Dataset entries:
^^^^

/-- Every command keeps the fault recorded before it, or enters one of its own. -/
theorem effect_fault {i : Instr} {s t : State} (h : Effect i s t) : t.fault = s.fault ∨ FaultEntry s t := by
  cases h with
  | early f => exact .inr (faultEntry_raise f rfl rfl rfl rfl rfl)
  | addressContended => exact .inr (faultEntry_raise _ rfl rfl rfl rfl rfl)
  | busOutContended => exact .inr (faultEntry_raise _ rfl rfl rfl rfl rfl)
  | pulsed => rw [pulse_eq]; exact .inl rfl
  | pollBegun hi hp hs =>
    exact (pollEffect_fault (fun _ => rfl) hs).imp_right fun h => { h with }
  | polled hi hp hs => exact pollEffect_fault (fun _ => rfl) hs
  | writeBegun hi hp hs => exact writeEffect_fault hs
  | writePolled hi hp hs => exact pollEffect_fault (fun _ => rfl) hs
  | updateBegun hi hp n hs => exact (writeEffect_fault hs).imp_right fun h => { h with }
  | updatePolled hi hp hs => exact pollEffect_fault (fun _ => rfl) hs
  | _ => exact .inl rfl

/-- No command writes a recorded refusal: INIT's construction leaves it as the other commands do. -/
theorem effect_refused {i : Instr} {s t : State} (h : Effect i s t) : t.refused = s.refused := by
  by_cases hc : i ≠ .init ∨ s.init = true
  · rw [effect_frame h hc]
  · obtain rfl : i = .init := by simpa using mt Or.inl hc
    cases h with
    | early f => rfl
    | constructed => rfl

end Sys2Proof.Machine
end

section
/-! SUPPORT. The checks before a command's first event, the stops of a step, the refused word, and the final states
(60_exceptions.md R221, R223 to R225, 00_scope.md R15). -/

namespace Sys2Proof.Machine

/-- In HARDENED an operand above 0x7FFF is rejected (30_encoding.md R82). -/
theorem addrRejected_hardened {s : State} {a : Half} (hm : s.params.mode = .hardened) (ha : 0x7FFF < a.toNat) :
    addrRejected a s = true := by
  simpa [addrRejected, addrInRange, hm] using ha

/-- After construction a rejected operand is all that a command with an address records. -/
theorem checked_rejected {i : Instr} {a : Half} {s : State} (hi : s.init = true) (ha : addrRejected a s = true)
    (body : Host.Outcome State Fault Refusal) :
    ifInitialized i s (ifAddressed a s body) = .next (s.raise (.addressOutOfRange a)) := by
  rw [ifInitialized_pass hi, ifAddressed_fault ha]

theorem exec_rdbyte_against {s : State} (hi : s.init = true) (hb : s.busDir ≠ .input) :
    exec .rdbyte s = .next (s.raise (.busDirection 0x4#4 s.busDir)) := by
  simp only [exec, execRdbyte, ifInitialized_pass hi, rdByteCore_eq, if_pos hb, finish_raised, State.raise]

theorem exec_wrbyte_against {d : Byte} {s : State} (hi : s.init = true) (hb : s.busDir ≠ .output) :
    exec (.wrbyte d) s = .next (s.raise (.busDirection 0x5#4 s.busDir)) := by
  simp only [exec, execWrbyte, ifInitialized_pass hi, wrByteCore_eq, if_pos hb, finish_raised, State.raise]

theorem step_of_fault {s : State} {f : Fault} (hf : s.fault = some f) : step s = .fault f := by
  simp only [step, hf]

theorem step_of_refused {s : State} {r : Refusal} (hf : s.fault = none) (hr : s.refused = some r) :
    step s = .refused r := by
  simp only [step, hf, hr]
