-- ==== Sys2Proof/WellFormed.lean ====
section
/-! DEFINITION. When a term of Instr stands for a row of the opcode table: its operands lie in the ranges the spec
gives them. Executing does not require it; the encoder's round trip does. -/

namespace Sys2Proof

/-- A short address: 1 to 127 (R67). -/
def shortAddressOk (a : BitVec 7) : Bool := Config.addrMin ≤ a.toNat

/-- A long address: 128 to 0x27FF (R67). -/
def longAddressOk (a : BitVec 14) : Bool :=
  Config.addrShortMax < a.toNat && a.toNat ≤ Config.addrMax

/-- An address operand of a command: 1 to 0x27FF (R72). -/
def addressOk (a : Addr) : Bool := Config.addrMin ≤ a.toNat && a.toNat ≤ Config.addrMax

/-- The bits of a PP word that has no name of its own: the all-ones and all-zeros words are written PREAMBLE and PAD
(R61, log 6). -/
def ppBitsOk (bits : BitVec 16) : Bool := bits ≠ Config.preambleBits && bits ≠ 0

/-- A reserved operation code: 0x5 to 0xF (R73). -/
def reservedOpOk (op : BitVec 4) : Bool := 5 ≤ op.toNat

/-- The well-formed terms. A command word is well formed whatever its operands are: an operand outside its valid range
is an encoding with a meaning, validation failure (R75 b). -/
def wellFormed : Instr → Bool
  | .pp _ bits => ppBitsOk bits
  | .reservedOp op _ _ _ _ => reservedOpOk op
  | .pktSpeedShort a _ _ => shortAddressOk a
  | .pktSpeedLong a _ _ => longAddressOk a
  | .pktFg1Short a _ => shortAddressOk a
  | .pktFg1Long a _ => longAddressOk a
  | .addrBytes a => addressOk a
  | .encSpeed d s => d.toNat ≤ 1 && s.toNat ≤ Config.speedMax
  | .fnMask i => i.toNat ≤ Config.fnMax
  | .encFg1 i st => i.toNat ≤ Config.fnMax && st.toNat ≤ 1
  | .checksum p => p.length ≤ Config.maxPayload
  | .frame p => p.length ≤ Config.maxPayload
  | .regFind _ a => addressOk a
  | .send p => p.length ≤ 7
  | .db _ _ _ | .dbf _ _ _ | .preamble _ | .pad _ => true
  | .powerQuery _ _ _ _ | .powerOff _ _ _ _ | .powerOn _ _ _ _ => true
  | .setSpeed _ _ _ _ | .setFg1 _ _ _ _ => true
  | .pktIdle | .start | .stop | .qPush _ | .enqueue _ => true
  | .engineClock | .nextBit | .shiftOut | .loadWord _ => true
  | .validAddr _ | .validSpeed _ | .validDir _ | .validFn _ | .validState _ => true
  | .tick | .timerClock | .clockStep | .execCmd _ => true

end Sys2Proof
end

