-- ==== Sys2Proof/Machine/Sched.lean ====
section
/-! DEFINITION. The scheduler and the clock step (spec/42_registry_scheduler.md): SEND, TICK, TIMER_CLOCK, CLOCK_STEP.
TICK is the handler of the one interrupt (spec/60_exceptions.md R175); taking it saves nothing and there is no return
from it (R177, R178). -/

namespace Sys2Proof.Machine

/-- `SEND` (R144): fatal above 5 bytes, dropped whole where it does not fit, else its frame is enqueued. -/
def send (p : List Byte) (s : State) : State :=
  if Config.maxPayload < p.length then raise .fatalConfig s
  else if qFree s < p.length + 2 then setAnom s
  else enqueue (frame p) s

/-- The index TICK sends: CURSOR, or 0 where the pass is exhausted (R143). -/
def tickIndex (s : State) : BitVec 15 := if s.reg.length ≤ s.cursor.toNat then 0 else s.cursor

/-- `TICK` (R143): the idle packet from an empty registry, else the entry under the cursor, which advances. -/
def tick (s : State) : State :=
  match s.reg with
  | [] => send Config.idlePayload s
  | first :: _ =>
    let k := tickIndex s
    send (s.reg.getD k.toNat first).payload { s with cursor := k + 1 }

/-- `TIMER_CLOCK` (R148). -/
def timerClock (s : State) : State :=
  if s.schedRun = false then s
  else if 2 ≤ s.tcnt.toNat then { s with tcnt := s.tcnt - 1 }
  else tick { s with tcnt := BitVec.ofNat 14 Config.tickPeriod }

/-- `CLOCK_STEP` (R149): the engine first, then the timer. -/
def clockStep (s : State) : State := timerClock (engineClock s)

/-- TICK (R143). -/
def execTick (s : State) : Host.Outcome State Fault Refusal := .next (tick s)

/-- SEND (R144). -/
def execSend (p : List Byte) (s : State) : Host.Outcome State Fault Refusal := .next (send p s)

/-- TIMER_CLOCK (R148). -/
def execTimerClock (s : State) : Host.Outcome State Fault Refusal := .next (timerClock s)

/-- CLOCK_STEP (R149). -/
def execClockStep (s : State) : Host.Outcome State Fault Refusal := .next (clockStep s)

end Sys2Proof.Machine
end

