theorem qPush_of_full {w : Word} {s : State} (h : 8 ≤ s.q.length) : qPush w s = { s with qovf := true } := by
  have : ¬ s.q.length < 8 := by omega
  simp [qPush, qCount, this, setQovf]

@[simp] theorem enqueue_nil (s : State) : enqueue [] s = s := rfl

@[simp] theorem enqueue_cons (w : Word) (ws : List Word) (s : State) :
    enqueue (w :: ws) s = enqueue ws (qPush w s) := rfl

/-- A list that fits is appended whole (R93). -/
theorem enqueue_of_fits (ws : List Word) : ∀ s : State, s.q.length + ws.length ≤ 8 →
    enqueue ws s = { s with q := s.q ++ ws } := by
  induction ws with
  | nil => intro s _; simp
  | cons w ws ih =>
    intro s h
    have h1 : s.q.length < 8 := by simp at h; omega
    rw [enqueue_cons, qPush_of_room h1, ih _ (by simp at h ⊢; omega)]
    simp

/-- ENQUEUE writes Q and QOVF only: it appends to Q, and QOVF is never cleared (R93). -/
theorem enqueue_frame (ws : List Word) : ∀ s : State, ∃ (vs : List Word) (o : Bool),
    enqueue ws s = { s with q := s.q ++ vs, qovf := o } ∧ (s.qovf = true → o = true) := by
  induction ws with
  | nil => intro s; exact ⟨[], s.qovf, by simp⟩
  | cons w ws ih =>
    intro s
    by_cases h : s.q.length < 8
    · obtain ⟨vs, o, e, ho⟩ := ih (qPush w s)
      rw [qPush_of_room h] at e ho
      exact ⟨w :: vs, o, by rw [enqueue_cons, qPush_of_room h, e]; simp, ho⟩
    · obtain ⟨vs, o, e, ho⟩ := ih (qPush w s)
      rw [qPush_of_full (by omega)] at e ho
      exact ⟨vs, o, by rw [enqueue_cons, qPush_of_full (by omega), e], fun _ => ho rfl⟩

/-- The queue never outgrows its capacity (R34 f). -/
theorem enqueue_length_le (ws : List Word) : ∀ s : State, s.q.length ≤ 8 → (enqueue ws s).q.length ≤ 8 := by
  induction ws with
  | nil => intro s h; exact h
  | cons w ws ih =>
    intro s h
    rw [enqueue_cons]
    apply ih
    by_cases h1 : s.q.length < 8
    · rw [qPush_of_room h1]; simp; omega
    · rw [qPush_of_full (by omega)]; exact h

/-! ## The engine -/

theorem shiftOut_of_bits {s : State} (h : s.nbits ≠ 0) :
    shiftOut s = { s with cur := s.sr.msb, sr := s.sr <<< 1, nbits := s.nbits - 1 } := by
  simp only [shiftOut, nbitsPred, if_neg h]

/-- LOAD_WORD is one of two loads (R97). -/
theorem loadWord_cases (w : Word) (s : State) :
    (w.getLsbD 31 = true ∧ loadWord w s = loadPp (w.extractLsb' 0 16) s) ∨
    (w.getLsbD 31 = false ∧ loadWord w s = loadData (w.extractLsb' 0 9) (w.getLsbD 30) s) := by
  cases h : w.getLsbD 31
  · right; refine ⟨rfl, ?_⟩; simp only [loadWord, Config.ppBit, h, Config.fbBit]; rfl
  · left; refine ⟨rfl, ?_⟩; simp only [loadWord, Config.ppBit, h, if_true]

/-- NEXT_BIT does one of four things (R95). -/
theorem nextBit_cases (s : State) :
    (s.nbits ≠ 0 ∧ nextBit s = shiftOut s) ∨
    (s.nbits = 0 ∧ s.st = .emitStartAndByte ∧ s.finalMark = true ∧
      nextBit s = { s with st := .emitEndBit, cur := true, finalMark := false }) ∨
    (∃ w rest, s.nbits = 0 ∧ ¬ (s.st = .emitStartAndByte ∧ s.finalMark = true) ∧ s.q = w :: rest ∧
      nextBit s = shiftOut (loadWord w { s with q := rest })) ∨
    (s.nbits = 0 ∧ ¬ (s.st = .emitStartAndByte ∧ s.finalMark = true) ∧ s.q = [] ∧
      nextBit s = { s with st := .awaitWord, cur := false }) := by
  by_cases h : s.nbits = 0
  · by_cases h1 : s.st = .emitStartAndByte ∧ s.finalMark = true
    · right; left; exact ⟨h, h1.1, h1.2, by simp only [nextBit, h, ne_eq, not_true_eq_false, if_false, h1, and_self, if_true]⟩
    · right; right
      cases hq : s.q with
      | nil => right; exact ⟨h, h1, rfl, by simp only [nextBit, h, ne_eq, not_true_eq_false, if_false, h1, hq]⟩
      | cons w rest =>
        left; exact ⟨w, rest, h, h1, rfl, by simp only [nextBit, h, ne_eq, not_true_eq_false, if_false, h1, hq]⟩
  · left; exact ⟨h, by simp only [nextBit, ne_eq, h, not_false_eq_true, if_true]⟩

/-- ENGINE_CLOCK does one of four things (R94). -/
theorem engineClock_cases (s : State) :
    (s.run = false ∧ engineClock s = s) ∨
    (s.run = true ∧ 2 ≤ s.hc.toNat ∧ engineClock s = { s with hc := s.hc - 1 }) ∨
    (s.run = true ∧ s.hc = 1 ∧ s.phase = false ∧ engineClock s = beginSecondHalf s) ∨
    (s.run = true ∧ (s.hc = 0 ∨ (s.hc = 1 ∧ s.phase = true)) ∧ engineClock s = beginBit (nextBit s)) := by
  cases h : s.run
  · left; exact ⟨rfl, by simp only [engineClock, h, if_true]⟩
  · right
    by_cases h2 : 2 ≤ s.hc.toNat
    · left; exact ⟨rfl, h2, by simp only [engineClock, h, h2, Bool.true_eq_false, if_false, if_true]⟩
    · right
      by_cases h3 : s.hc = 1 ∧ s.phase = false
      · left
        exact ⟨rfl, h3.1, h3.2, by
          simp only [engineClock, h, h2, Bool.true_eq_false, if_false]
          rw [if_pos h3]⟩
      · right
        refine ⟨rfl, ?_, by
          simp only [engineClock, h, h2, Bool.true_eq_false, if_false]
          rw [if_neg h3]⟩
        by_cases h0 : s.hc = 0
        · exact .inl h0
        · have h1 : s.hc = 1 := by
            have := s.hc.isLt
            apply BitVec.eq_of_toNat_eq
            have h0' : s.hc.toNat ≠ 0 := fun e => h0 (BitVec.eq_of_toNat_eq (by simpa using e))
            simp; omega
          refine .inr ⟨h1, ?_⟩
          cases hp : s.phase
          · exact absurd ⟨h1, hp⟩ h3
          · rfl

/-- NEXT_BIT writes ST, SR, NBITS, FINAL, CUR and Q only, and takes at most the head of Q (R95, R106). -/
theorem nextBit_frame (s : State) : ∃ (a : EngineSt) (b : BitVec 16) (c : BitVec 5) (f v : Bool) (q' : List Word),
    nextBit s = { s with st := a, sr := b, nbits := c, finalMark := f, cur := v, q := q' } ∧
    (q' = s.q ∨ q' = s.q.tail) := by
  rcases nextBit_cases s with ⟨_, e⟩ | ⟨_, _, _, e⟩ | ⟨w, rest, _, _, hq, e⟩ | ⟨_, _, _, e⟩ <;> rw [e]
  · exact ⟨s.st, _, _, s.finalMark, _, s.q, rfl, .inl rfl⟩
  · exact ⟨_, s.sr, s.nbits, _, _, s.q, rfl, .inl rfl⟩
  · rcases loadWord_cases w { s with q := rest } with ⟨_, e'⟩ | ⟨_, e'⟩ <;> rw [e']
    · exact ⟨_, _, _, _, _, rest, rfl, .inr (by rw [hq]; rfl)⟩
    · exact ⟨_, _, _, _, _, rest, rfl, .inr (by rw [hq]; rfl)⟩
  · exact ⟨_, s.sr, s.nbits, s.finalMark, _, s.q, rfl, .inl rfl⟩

^^^^

Task goal: Return only the part of the records above that opens with the line containing "(s.nbits ≠ 0 ∧ nextBit s = shiftOut s) ∨" and closes with the line containing "nextBit s = shiftOut (loadWord", ends included.

Response:
    (s.nbits ≠ 0 ∧ nextBit s = shiftOut s) ∨
    (s.nbits = 0 ∧ s.st = .emitStartAndByte ∧ s.finalMark = true ∧
      nextBit s = { s with st := .emitEndBit, cur := true, finalMark := false }) ∨
    (∃ w rest, s.nbits = 0 ∧ ¬ (s.st = .emitStartAndByte ∧ s.finalMark = true) ∧ s.q = w :: rest ∧
      nextBit s = shiftOut (loadWord w { s with q := rest })) ∨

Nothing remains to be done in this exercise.